@[simp] theorem raiseInvalidPayload_dw (c : Cause) (s : State) : (raiseInvalidPayload c s).dw = s.dw := rfl
@[simp] theorem raiseInvalidPayload_ew (c : Cause) (s : State) : (raiseInvalidPayload c s).ew = s.ew := rfl
@[simp] theorem raiseInvalidPayload_dwLoaded (c : Cause) (s : State) : (raiseInvalidPayload c s).dwLoaded = s.dwLoaded := rfl
@[simp] theorem raiseInvalidPayload_ewLoaded (c : Cause) (s : State) : (raiseInvalidPayload c s).ewLoaded = s.ewLoaded := rfl
@[simp] theorem raiseInvalidPayload_phase (c : Cause) (s : State) : (raiseInvalidPayload c s).phase = .done := rfl
@[simp] theorem raiseInvalidPayload_cw (c : Cause) (s : State) : (raiseInvalidPayload c s).cw = s.cw := rfl
@[simp] theorem raiseInvalidPayload_out (c : Cause) (s : State) : (raiseInvalidPayload c s).out = [] := rfl
@[simp] theorem raiseInvalidPayload_olen (c : Cause) (s : State) : (raiseInvalidPayload c s).olen = 0 := rfl
@[simp] theorem raiseInvalidPayload_synd (c : Cause) (s : State) : (raiseInvalidPayload c s).synd = s.synd := rfl
@[simp] theorem raiseInvalidPayload_sig (c : Cause) (s : State) : (raiseInvalidPayload c s).sig = s.sig := rfl
@[simp] theorem raiseInvalidPayload_nroot (c : Cause) (s : State) : (raiseInvalidPayload c s).nroot = s.nroot := rfl
@[simp] theorem raiseInvalidPayload_loc (c : Cause) (s : State) : (raiseInvalidPayload c s).loc = s.loc := rfl
@[simp] theorem raiseInvalidPayload_y (c : Cause) (s : State) : (raiseInvalidPayload c s).y = s.y := rfl
@[simp] theorem raiseInvalidPayload_rsstat (c : Cause) (s : State) : (raiseInvalidPayload c s).rsstat = s.rsstat := rfl
@[simp] theorem raiseInvalidPayload_idx (c : Cause) (s : State) : (raiseInvalidPayload c s).idx = s.idx := rfl
@[simp] theorem raiseInvalidPayload_mode (c : Cause) (s : State) : (raiseInvalidPayload c s).mode = s.mode := rfl
@[simp] theorem raiseInvalidPayload_ush (c : Cause) (s : State) : (raiseInvalidPayload c s).ush = s.ush := rfl
@[simp] theorem raiseInvalidPayload_sset (c : Cause) (s : State) : (raiseInvalidPayload c s).sset = s.sset := rfl
@[simp] theorem raiseInvalidPayload_macroReg (c : Cause) (s : State) : (raiseInvalidPayload c s).macroReg = s.macroReg := rfl
@[simp] theorem raiseInvalidPayload_result (c : Cause) (s : State) : (raiseInvalidPayload c s).result = .payloadFail := rfl
@[simp] theorem raiseInvalidPayload_cause (c : Cause) (s : State) : (raiseInvalidPayload c s).cause = c := rfl
@[simp] theorem raiseInvalidPayload_fidx (c : Cause) (s : State) : (raiseInvalidPayload c s).fidx = s.idx := rfl
@[simp] theorem raiseInvalidPayload_upc (c : Cause) (s : State) : (raiseInvalidPayload c s).upc = s.upc := rfl
@[simp] theorem raiseInvalidPayload_host (c : Cause) (s : State) : (raiseInvalidPayload c s).host = s.host := rfl
@[simp] theorem raiseInvalidPayload_n (c : Cause) (s : State) : (raiseInvalidPayload c s).n = s.n := rfl
@[simp] theorem raiseInvalidPayload_t (c : Cause) (s : State) : (raiseInvalidPayload c s).t = s.t := rfl

@[simp] theorem latch_dw (m : Mode) (s : State) : (latch m s).dw = s.dw := rfl
@[simp] theorem latch_ew (m : Mode) (s : State) : (latch m s).ew = s.ew := rfl
@[simp] theorem latch_dwLoaded (m : Mode) (s : State) : (latch m s).dwLoaded = s.dwLoaded := rfl
@[simp] theorem latch_ewLoaded (m : Mode) (s : State) : (latch m s).ewLoaded = s.ewLoaded := rfl
@[simp] theorem latch_phase (m : Mode) (s : State) : (latch m s).phase = s.phase := rfl
@[simp] theorem latch_cw (m : Mode) (s : State) : (latch m s).cw = s.cw := rfl
@[simp] theorem latch_out (m : Mode) (s : State) : (latch m s).out = s.out := rfl
@[simp] theorem latch_olen (m : Mode) (s : State) : (latch m s).olen = s.olen := rfl
@[simp] theorem latch_synd (m : Mode) (s : State) : (latch m s).synd = s.synd := rfl
@[simp] theorem latch_sig (m : Mode) (s : State) : (latch m s).sig = s.sig := rfl
@[simp] theorem latch_nroot (m : Mode) (s : State) : (latch m s).nroot = s.nroot := rfl
@[simp] theorem latch_loc (m : Mode) (s : State) : (latch m s).loc = s.loc := rfl
@[simp] theorem latch_y (m : Mode) (s : State) : (latch m s).y = s.y := rfl
@[simp] theorem latch_rsstat (m : Mode) (s : State) : (latch m s).rsstat = s.rsstat := rfl
@[simp] theorem latch_idx (m : Mode) (s : State) : (latch m s).idx = s.idx := rfl
@[simp] theorem latch_mode (m : Mode) (s : State) : (latch m s).mode = m := rfl
@[simp] theorem latch_ush (m : Mode) (s : State) : (latch m s).ush = false := rfl
@[simp] theorem latch_sset (m : Mode) (s : State) : (latch m s).sset = s.sset := rfl
@[simp] theorem latch_macroReg (m : Mode) (s : State) : (latch m s).macroReg = s.macroReg := rfl
@[simp] theorem latch_result (m : Mode) (s : State) : (latch m s).result = s.result := rfl
@[simp] theorem latch_cause (m : Mode) (s : State) : (latch m s).cause = s.cause := rfl
@[simp] theorem latch_fidx (m : Mode) (s : State) : (latch m s).fidx = s.fidx := rfl
@[simp] theorem latch_upc (m : Mode) (s : State) : (latch m s).upc = s.upc := rfl
@[simp] theorem latch_host (m : Mode) (s : State) : (latch m s).host = s.host := rfl
@[simp] theorem latch_n (m : Mode) (s : State) : (latch m s).n = s.n := rfl
@[simp] theorem latch_t (m : Mode) (s : State) : (latch m s).t = s.t := rfl

@[simp] theorem latchShifted_dw (m : Mode) (s : State) : (latchShifted m s).dw = s.dw := rfl
@[simp] theorem latchShifted_ew (m : Mode) (s : State) : (latchShifted m s).ew = s.ew := rfl
@[simp] theorem latchShifted_dwLoaded (m : Mode) (s : State) : (latchShifted m s).dwLoaded = s.dwLoaded := rfl
@[simp] theorem latchShifted_ewLoaded (m : Mode) (s : State) : (latchShifted m s).ewLoaded = s.ewLoaded := rfl
@[simp] theorem latchShifted_phase (m : Mode) (s : State) : (latchShifted m s).phase = s.phase := rfl
@[simp] theorem latchShifted_cw (m : Mode) (s : State) : (latchShifted m s).cw = s.cw := rfl
@[simp] theorem latchShifted_out (m : Mode) (s : State) : (latchShifted m s).out = s.out := rfl
@[simp] theorem latchShifted_olen (m : Mode) (s : State) : (latchShifted m s).olen = s.olen := rfl
@[simp] theorem latchShifted_synd (m : Mode) (s : State) : (latchShifted m s).synd = s.synd := rfl
@[simp] theorem latchShifted_sig (m : Mode) (s : State) : (latchShifted m s).sig = s.sig := rfl
@[simp] theorem latchShifted_nroot (m : Mode) (s : State) : (latchShifted m s).nroot = s.nroot := rfl
@[simp] theorem latchShifted_loc (m : Mode) (s : State) : (latchShifted m s).loc = s.loc := rfl
@[simp] theorem latchShifted_y (m : Mode) (s : State) : (latchShifted m s).y = s.y := rfl
@[simp] theorem latchShifted_rsstat (m : Mode) (s : State) : (latchShifted m s).rsstat = s.rsstat := rfl
@[simp] theorem latchShifted_idx (m : Mode) (s : State) : (latchShifted m s).idx = s.idx := rfl
@[simp] theorem latchShifted_mode (m : Mode) (s : State) : (latchShifted m s).mode = m := rfl
@[simp] theorem latchShifted_ush (m : Mode) (s : State) : (latchShifted m s).ush = false := rfl
@[simp] theorem latchShifted_sset (m : Mode) (s : State) : (latchShifted m s).sset = .set0 := rfl
@[simp] theorem latchShifted_macroReg (m : Mode) (s : State) : (latchShifted m s).macroReg = s.macroReg := rfl
@[simp] theorem latchShifted_result (m : Mode) (s : State) : (latchShifted m s).result = s.result := rfl
@[simp] theorem latchShifted_cause (m : Mode) (s : State) : (latchShifted m s).cause = s.cause := rfl
@[simp] theorem latchShifted_fidx (m : Mode) (s : State) : (latchShifted m s).fidx = s.fidx := rfl
@[simp] theorem latchShifted_upc (m : Mode) (s : State) : (latchShifted m s).upc = s.upc := rfl
@[simp] theorem latchShifted_host (m : Mode) (s : State) : (latchShifted m s).host = s.host := rfl
@[simp] theorem latchShifted_n (m : Mode) (s : State) : (latchShifted m s).n = s.n := rfl
@[simp] theorem latchShifted_t (m : Mode) (s : State) : (latchShifted m s).t = s.t := rfl

@[simp] theorem endPairRun_dw (s : State) : (endPairRun s).dw = s.dw := rfl
@[simp] theorem endPairRun_ew (s : State) : (endPairRun s).ew = s.ew := rfl
@[simp] theorem endPairRun_dwLoaded (s : State) : (endPairRun s).dwLoaded = s.dwLoaded := rfl
@[simp] theorem endPairRun_ewLoaded (s : State) : (endPairRun s).ewLoaded = s.ewLoaded := rfl
@[simp] theorem endPairRun_phase (s : State) : (endPairRun s).phase = s.phase := rfl
@[simp] theorem endPairRun_cw (s : State) : (endPairRun s).cw = s.cw := rfl
@[simp] theorem endPairRun_out (s : State) : (endPairRun s).out = s.out := rfl
@[simp] theorem endPairRun_olen (s : State) : (endPairRun s).olen = s.olen := rfl
@[simp] theorem endPairRun_synd (s : State) : (endPairRun s).synd = s.synd := rfl
@[simp] theorem endPairRun_sig (s : State) : (endPairRun s).sig = s.sig := rfl
@[simp] theorem endPairRun_nroot (s : State) : (endPairRun s).nroot = s.nroot := rfl
@[simp] theorem endPairRun_loc (s : State) : (endPairRun s).loc = s.loc := rfl
@[simp] theorem endPairRun_y (s : State) : (endPairRun s).y = s.y := rfl
@[simp] theorem endPairRun_rsstat (s : State) : (endPairRun s).rsstat = s.rsstat := rfl
@[simp] theorem endPairRun_idx (s : State) : (endPairRun s).idx = s.idx := rfl
@[simp] theorem endPairRun_mode (s : State) : (endPairRun s).mode = .ascii := rfl
@[simp] theorem endPairRun_ush (s : State) : (endPairRun s).ush = false := rfl
@[simp] theorem endPairRun_sset (s : State) : (endPairRun s).sset = .set0 := rfl
@[simp] theorem endPairRun_macroReg (s : State) : (endPairRun s).macroReg = s.macroReg := rfl
@[simp] theorem endPairRun_result (s : State) : (endPairRun s).result = s.result := rfl
@[simp] theorem endPairRun_cause (s : State) : (endPairRun s).cause = s.cause := rfl
@[simp] theorem endPairRun_fidx (s : State) : (endPairRun s).fidx = s.fidx := rfl
@[simp] theorem endPairRun_upc (s : State) : (endPairRun s).upc = s.upc := rfl
@[simp] theorem endPairRun_host (s : State) : (endPairRun s).host = s.host := rfl
@[simp] theorem endPairRun_n (s : State) : (endPairRun s).n = s.n := rfl
@[simp] theorem endPairRun_t (s : State) : (endPairRun s).t = s.t := rfl

@[simp] theorem endRun_dw (s : State) : (endRun s).dw = s.dw := rfl
@[simp] theorem endRun_ew (s : State) : (endRun s).ew = s.ew := rfl
@[simp] theorem endRun_dwLoaded (s : State) : (endRun s).dwLoaded = s.dwLoaded := rfl
@[simp] theorem endRun_ewLoaded (s : State) : (endRun s).ewLoaded = s.ewLoaded := rfl
@[simp] theorem endRun_phase (s : State) : (endRun s).phase = s.phase := rfl
@[simp] theorem endRun_cw (s : State) : (endRun s).cw = s.cw := rfl
@[simp] theorem endRun_out (s : State) : (endRun s).out = s.out := rfl
@[simp] theorem endRun_olen (s : State) : (endRun s).olen = s.olen := rfl
@[simp] theorem endRun_synd (s : State) : (endRun s).synd = s.synd := rfl
@[simp] theorem endRun_sig (s : State) : (endRun s).sig = s.sig := rfl
@[simp] theorem endRun_nroot (s : State) : (endRun s).nroot = s.nroot := rfl
@[simp] theorem endRun_loc (s : State) : (endRun s).loc = s.loc := rfl
@[simp] theorem endRun_y (s : State) : (endRun s).y = s.y := rfl
@[simp] theorem endRun_rsstat (s : State) : (endRun s).rsstat = s.rsstat := rfl
@[simp] theorem endRun_idx (s : State) : (endRun s).idx = s.idx := rfl
@[simp] theorem endRun_mode (s : State) : (endRun s).mode = .ascii := rfl
@[simp] theorem endRun_ush (s : State) : (endRun s).ush = false := rfl
@[simp] theorem endRun_sset (s : State) : (endRun s).sset = s.sset := rfl
@[simp] theorem endRun_macroReg (s : State) : (endRun s).macroReg = s.macroReg := rfl
@[simp] theorem endRun_result (s : State) : (endRun s).result = s.result := rfl
@[simp] theorem endRun_cause (s : State) : (endRun s).cause = s.cause := rfl
@[simp] theorem endRun_fidx (s : State) : (endRun s).fidx = s.fidx := rfl
@[simp] theorem endRun_upc (s : State) : (endRun s).upc = s.upc := rfl
@[simp] theorem endRun_host (s : State) : (endRun s).host = s.host := rfl
@[simp] theorem endRun_n (s : State) : (endRun s).n = s.n := rfl
@[simp] theorem endRun_t (s : State) : (endRun s).t = s.t := rfl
◇ ◇ ◇ ◇ ◇
Exercise:
Work out how many lines of the entries hold the word "synd", and write only that figure.

Solution to this problem:
5